**Records shown:**
....................
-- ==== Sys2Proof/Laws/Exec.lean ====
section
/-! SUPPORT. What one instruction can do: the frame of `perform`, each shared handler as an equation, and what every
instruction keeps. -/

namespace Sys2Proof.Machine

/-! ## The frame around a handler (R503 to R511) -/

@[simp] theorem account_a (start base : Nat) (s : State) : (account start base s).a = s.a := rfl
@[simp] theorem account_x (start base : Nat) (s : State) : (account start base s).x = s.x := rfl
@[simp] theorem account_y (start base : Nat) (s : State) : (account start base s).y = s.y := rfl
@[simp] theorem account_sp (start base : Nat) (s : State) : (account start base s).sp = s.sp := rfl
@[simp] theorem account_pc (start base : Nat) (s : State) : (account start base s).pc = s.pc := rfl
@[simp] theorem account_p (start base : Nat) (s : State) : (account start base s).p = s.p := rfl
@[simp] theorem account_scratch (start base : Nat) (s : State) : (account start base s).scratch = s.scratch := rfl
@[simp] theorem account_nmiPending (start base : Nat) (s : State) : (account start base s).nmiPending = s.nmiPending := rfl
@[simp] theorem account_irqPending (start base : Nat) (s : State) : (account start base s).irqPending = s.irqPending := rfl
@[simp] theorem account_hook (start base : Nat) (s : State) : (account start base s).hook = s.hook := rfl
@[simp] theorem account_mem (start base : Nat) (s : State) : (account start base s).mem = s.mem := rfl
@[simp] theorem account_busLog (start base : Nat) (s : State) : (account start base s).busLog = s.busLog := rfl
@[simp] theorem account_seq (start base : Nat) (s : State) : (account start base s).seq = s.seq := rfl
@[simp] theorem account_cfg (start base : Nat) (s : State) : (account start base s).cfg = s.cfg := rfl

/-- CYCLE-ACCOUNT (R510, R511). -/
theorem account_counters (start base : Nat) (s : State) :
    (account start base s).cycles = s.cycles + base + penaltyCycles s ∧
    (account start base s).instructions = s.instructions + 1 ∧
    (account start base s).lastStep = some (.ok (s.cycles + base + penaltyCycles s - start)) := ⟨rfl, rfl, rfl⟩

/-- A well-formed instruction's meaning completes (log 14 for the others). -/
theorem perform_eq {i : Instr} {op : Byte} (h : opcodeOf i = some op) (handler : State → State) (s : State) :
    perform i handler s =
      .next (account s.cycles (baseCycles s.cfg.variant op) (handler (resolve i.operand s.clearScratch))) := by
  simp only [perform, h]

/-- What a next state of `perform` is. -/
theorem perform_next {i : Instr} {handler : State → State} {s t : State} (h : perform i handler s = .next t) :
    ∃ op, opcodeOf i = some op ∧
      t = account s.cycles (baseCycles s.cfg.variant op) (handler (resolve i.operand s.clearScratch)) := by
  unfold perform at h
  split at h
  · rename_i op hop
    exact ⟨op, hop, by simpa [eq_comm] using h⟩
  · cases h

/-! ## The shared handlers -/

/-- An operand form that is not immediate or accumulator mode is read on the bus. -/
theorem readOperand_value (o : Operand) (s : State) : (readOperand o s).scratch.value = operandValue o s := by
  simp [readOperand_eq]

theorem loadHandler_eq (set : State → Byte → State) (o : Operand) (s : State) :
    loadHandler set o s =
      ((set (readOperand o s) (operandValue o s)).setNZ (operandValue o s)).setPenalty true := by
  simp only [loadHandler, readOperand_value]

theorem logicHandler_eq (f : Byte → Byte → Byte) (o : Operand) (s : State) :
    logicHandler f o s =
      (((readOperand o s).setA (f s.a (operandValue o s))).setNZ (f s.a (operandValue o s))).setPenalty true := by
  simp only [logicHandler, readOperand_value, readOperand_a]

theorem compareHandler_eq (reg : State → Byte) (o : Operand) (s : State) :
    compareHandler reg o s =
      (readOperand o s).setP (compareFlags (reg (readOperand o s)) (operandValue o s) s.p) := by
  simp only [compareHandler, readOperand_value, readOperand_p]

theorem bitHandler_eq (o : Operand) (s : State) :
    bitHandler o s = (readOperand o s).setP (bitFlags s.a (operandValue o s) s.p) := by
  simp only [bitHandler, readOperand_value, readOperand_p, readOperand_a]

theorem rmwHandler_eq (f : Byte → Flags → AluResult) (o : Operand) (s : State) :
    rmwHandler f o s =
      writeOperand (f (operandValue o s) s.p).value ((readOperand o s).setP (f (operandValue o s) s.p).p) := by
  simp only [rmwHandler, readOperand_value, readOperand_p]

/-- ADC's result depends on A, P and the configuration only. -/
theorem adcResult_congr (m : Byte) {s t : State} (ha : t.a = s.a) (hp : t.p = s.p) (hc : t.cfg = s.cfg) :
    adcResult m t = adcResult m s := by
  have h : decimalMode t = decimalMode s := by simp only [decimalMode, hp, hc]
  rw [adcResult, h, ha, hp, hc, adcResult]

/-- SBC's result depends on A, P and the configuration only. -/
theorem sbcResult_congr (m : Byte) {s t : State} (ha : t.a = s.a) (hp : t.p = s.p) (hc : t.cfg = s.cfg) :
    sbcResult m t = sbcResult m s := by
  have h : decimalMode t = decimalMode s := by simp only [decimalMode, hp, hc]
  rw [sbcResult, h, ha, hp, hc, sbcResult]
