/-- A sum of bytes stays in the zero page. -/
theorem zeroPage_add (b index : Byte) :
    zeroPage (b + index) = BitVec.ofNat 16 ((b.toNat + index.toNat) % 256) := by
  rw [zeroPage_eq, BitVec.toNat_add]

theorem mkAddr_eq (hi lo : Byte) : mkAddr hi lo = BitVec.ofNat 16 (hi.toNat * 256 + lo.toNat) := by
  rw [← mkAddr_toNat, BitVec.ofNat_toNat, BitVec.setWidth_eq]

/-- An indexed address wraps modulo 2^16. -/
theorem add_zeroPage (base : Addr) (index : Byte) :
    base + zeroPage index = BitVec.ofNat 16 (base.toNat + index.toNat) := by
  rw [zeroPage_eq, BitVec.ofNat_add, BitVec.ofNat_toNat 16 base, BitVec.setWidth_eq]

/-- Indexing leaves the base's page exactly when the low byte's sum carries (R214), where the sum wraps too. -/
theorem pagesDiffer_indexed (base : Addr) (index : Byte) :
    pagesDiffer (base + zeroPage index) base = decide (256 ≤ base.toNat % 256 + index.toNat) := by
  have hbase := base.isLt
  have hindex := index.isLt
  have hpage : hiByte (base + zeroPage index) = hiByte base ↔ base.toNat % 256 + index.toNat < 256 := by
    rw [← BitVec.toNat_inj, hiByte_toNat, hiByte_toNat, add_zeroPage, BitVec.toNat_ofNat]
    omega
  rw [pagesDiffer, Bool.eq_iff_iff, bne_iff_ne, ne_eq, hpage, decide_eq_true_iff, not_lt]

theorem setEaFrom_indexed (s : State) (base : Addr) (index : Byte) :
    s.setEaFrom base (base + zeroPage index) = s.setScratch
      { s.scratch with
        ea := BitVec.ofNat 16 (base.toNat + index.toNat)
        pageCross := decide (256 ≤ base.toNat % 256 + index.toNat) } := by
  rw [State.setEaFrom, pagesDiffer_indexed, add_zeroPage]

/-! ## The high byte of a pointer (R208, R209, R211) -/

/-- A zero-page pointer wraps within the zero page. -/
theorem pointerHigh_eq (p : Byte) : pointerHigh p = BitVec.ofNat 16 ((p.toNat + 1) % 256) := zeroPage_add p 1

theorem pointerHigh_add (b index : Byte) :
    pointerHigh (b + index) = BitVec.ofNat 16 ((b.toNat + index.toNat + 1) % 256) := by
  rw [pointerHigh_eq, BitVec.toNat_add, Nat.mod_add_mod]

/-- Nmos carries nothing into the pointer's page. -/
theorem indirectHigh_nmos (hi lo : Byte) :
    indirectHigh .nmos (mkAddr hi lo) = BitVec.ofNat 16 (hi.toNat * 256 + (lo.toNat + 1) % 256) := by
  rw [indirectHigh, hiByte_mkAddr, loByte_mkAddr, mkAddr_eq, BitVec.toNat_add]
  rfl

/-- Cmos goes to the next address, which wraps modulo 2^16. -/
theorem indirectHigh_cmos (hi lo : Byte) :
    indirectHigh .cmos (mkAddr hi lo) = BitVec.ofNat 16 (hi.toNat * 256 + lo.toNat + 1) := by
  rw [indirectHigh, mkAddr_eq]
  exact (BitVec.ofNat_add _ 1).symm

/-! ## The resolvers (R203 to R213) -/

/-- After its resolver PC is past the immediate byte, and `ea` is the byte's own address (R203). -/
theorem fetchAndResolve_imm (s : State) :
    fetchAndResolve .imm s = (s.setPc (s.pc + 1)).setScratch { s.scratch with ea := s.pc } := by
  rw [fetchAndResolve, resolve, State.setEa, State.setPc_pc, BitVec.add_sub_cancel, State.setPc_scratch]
....................
**Your objective:**
Only the lines from the one containing "theorem rmwHandler_eq (f" through the one containing "rw [adcResult, h, ha, hp, hc, adcResult]" are to be retyped, both boundary lines included, with no other material.

**Solution for this problem:**
theorem rmwHandler_eq (f : Byte → Flags → AluResult) (o : Operand) (s : State) :
    rmwHandler f o s =
      writeOperand (f (operandValue o s) s.p).value ((readOperand o s).setP (f (operandValue o s) s.p).p) := by
  simp only [rmwHandler, readOperand_value, readOperand_p]

/-- ADC's result depends on A, P and the configuration only. -/
theorem adcResult_congr (m : Byte) {s t : State} (ha : t.a = s.a) (hp : t.p = s.p) (hc : t.cfg = s.cfg) :
    adcResult m t = adcResult m s := by
  have h : decimalMode t = decimalMode s := by simp only [decimalMode, hp, hc]
  rw [adcResult, h, ha, hp, hc, adcResult]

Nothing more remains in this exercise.